### Stored data
-- ==== Sys2Proof/Machine/Store.lean ====
section
/-! DEFINITION. Plain-data tables: lists of key and value pairs in rising key order, and the canonical
sparse store of bytes and cells whose unlisted keys read as a default. -/

namespace Sys2Proof.Machine

/-- A finite table: keys strictly rising. -/
abbrev FMap (α : Type) := List (Nat × α)

/-- The entry of a key. -/
def FMap.get {α : Type} : FMap α → Nat → Option α
  | [], _ => none
  | (k, v) :: rest, key => if key = k then some v else FMap.get rest key

/-- Sets the entry of a key, keeping the keys in order. -/
def FMap.set {α : Type} : FMap α → Nat → α → FMap α
  | [], key, v => [(key, v)]
  | (k, w) :: rest, key, v =>
    if key = k then (k, v) :: rest
    else if key < k then (key, v) :: (k, w) :: rest
    else (k, w) :: FMap.set rest key v

/-- Removes the entry of a key. -/
def FMap.del {α : Type} : FMap α → Nat → FMap α
  | [], _ => []
  | (k, w) :: rest, key => if key = k then FMap.del rest key else (k, w) :: FMap.del rest key

/-- The entry of a key, or a default. -/
def FMap.getD {α : Type} (m : FMap α) (key : Nat) (d : α) : α := (m.get key).getD d

/-- Changes the entry of a key by f, if there is one. -/
def FMap.modify {α : Type} : FMap α → Nat → (α → α) → FMap α
  | [], _, _ => []
  | (k, w) :: rest, key, f =>
    if key = k then (k, f w) :: rest else (k, w) :: FMap.modify rest key f

/-- Whether a key has an entry. -/
def FMap.has {α : Type} (m : FMap α) (key : Nat) : Bool := (m.get key).isSome

/-- Changes every entry by f. -/
def FMap.mapVal {α : Type} (m : FMap α) (f : Nat → α → α) : FMap α := m.map fun p => (p.1, f p.1 p.2)

/-- The keys strictly rise. -/
def FMap.wf {α : Type} : FMap α → Bool
  | [] => true
  | [_] => true
  | (k, _) :: (k', v') :: rest => decide (k < k') && FMap.wf ((k', v') :: rest)

/-- A sparse store of naturals: a table in which a key without an entry reads as 0, and no entry is 0. -/
abbrev Store := FMap Nat

/-- Reads a key of a store; 0 where nothing is listed. -/
def Store.read (m : Store) (key : Nat) : Nat := FMap.getD m key 0

/-- Writes a key of a store; writing 0 removes the entry, so that equal stores are equal data. -/
def Store.write (m : Store) (key v : Nat) : Store := if v = 0 then FMap.del m key else FMap.set m key v

/-- The canonical form of a store. -/
def Store.wf (m : Store) : Bool := FMap.wf m && m.all fun p => decide (p.2 ≠ 0)

/-- A byte memory: address and byte pairs, addresses strictly rising, no byte equal to 0, which is what
an unlisted address reads as (log 1). -/
abbrev Memory := List (Nat × BitVec 8)

/-- Reads one byte. -/
def Memory.read (m : Memory) (a : Nat) : Byte := FMap.getD m a 0

/-- Writes one byte, keeping the canonical form. -/
def Memory.write (m : Memory) (a : Nat) (b : Byte) : Memory := if b = 0 then FMap.del m a else FMap.set m a b

/-- The canonical form of a memory. -/
def Memory.wf (m : Memory) : Bool := FMap.wf m && m.all fun p => decide (p.2 ≠ 0)

/-- The n bytes at an address as a number, little-endian (R6, R122). -/
def Memory.readN (m : Memory) (a : Nat) : Nat → Nat
  | 0 => 0
  | n + 1 => (Memory.read m a).toNat + 256 * Memory.readN m (a + 1) n

/-- Writes the low n bytes of a number at an address, little-endian (R6). -/
def Memory.writeN (m : Memory) (a : Nat) : Nat → Nat → Memory
  | 0, _ => m
  | n + 1, v => Memory.writeN (Memory.write m a (BitVec.ofNat 8 v)) (a + 1) n (v / 256)

/-- A sorted list of numbers, used as a set. -/
abbrev NatSet := List Nat

def NatSet.has (s : NatSet) (n : Nat) : Bool := s.contains n

def NatSet.add : NatSet → Nat → NatSet
  | [], n => [n]
  | k :: rest, n => if n = k then k :: rest else if n < k then n :: k :: rest else k :: NatSet.add rest n

def NatSet.del (s : NatSet) (n : Nat) : NatSet := s.filter fun k => decide (k ≠ n)

/-- Puts an element before the first one that it does not come after. -/
def insertBy {α : Type} (le : α → α → Bool) (x : α) : List α → List α
  | [] => [x]
  | y :: rest => if le x y then x :: y :: rest else y :: insertBy le x rest

/-- A list in an order; equals keep their places. -/
def sortBy {α : Type} (le : α → α → Bool) (l : List α) : List α := l.foldr (insertBy le) []

end Sys2Proof.Machine
end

### TASK INSTRUCTIONS
All records above are to be returned exactly as given.

### EXPECTED ANSWER
-- ==== Sys2Proof/Machine/Store.lean ====
section
/-! DEFINITION. Plain-data tables: lists of key and value pairs in rising key order, and the canonical
sparse store of bytes and cells whose unlisted keys read as a default. -/

namespace Sys2Proof.Machine

/-- A finite table: keys strictly rising. -/
abbrev FMap (α : Type) := List (Nat × α)

/-- The entry of a key. -/
def FMap.get {α : Type} : FMap α → Nat → Option α
  | [], _ => none
  | (k, v) :: rest, key => if key = k then some v else FMap.get rest key

/-- Sets the entry of a key, keeping the keys in order. -/
def FMap.set {α : Type} : FMap α → Nat → α → FMap α
  | [], key, v => [(key, v)]
  | (k, w) :: rest, key, v =>
    if key = k then (k, v) :: rest
    else if key < k then (key, v) :: (k, w) :: rest
    else (k, w) :: FMap.set rest key v

/-- Removes the entry of a key. -/
def FMap.del {α : Type} : FMap α → Nat → FMap α
  | [], _ => []
  | (k, w) :: rest, key => if key = k then FMap.del rest key else (k, w) :: FMap.del rest key

/-- The entry of a key, or a default. -/
def FMap.getD {α : Type} (m : FMap α) (key : Nat) (d : α) : α := (m.get key).getD d

/-- Changes the entry of a key by f, if there is one. -/
def FMap.modify {α : Type} : FMap α → Nat → (α → α) → FMap α
  | [], _, _ => []
  | (k, w) :: rest, key, f =>
    if key = k then (k, f w) :: rest else (k, w) :: FMap.modify rest key f

/-- Whether a key has an entry. -/
def FMap.has {α : Type} (m : FMap α) (key : Nat) : Bool := (m.get key).isSome

/-- Changes every entry by f. -/
def FMap.mapVal {α : Type} (m : FMap α) (f : Nat → α → α) : FMap α := m.map fun p => (p.1, f p.1 p.2)

/-- The keys strictly rise. -/
def FMap.wf {α : Type} : FMap α → Bool
  | [] => true
  | [_] => true
  | (k, _) :: (k', v') :: rest => decide (k < k') && FMap.wf ((k', v') :: rest)

/-- A sparse store of naturals: a table in which a key without an entry reads as 0, and no entry is 0. -/
abbrev Store := FMap Nat

/-- Reads a key of a store; 0 where nothing is listed. -/
def Store.read (m : Store) (key : Nat) : Nat := FMap.getD m key 0

/-- Writes a key of a store; writing 0 removes the entry, so that equal stores are equal data. -/
def Store.write (m : Store) (key v : Nat) : Store := if v = 0 then FMap.del m key else FMap.set m key v

/-- The canonical form of a store. -/
def Store.wf (m : Store) : Bool := FMap.wf m && m.all fun p => decide (p.2 ≠ 0)

/-- A byte memory: address and byte pairs, addresses strictly rising, no byte equal to 0, which is what
an unlisted address reads as (log 1). -/
abbrev Memory := List (Nat × BitVec 8)

/-- Reads one byte. -/
def Memory.read (m : Memory) (a : Nat) : Byte := FMap.getD m a 0

/-- Writes one byte, keeping the canonical form. -/
def Memory.write (m : Memory) (a : Nat) (b : Byte) : Memory := if b = 0 then FMap.del m a else FMap.set m a b

/-- The canonical form of a memory. -/
def Memory.wf (m : Memory) : Bool := FMap.wf m && m.all fun p => decide (p.2 ≠ 0)

/-- The n bytes at an address as a number, little-endian (R6, R122). -/
def Memory.readN (m : Memory) (a : Nat) : Nat → Nat
  | 0 => 0
  | n + 1 => (Memory.read m a).toNat + 256 * Memory.readN m (a + 1) n

/-- Writes the low n bytes of a number at an address, little-endian (R6). -/
def Memory.writeN (m : Memory) (a : Nat) : Nat → Nat → Memory
  | 0, _ => m
  | n + 1, v => Memory.writeN (Memory.write m a (BitVec.ofNat 8 v)) (a + 1) n (v / 256)

/-- A sorted list of numbers, used as a set. -/
abbrev NatSet := List Nat

def NatSet.has (s : NatSet) (n : Nat) : Bool := s.contains n

def NatSet.add : NatSet → Nat → NatSet
  | [], n => [n]
  | k :: rest, n => if n = k then k :: rest else if n < k then n :: k :: rest else k :: NatSet.add rest n

def NatSet.del (s : NatSet) (n : Nat) : NatSet := s.filter fun k => decide (k ≠ n)

/-- Puts an element before the first one that it does not come after. -/
def insertBy {α : Type} (le : α → α → Bool) (x : α) : List α → List α
  | [] => [x]
  | y :: rest => if le x y then x :: y :: rest else y :: insertBy le x rest

/-- A list in an order; equals keep their places. -/
def sortBy {α : Type} (le : α → α → Bool) (l : List α) : List α := l.foldr (insertBy le) []

end Sys2Proof.Machine
end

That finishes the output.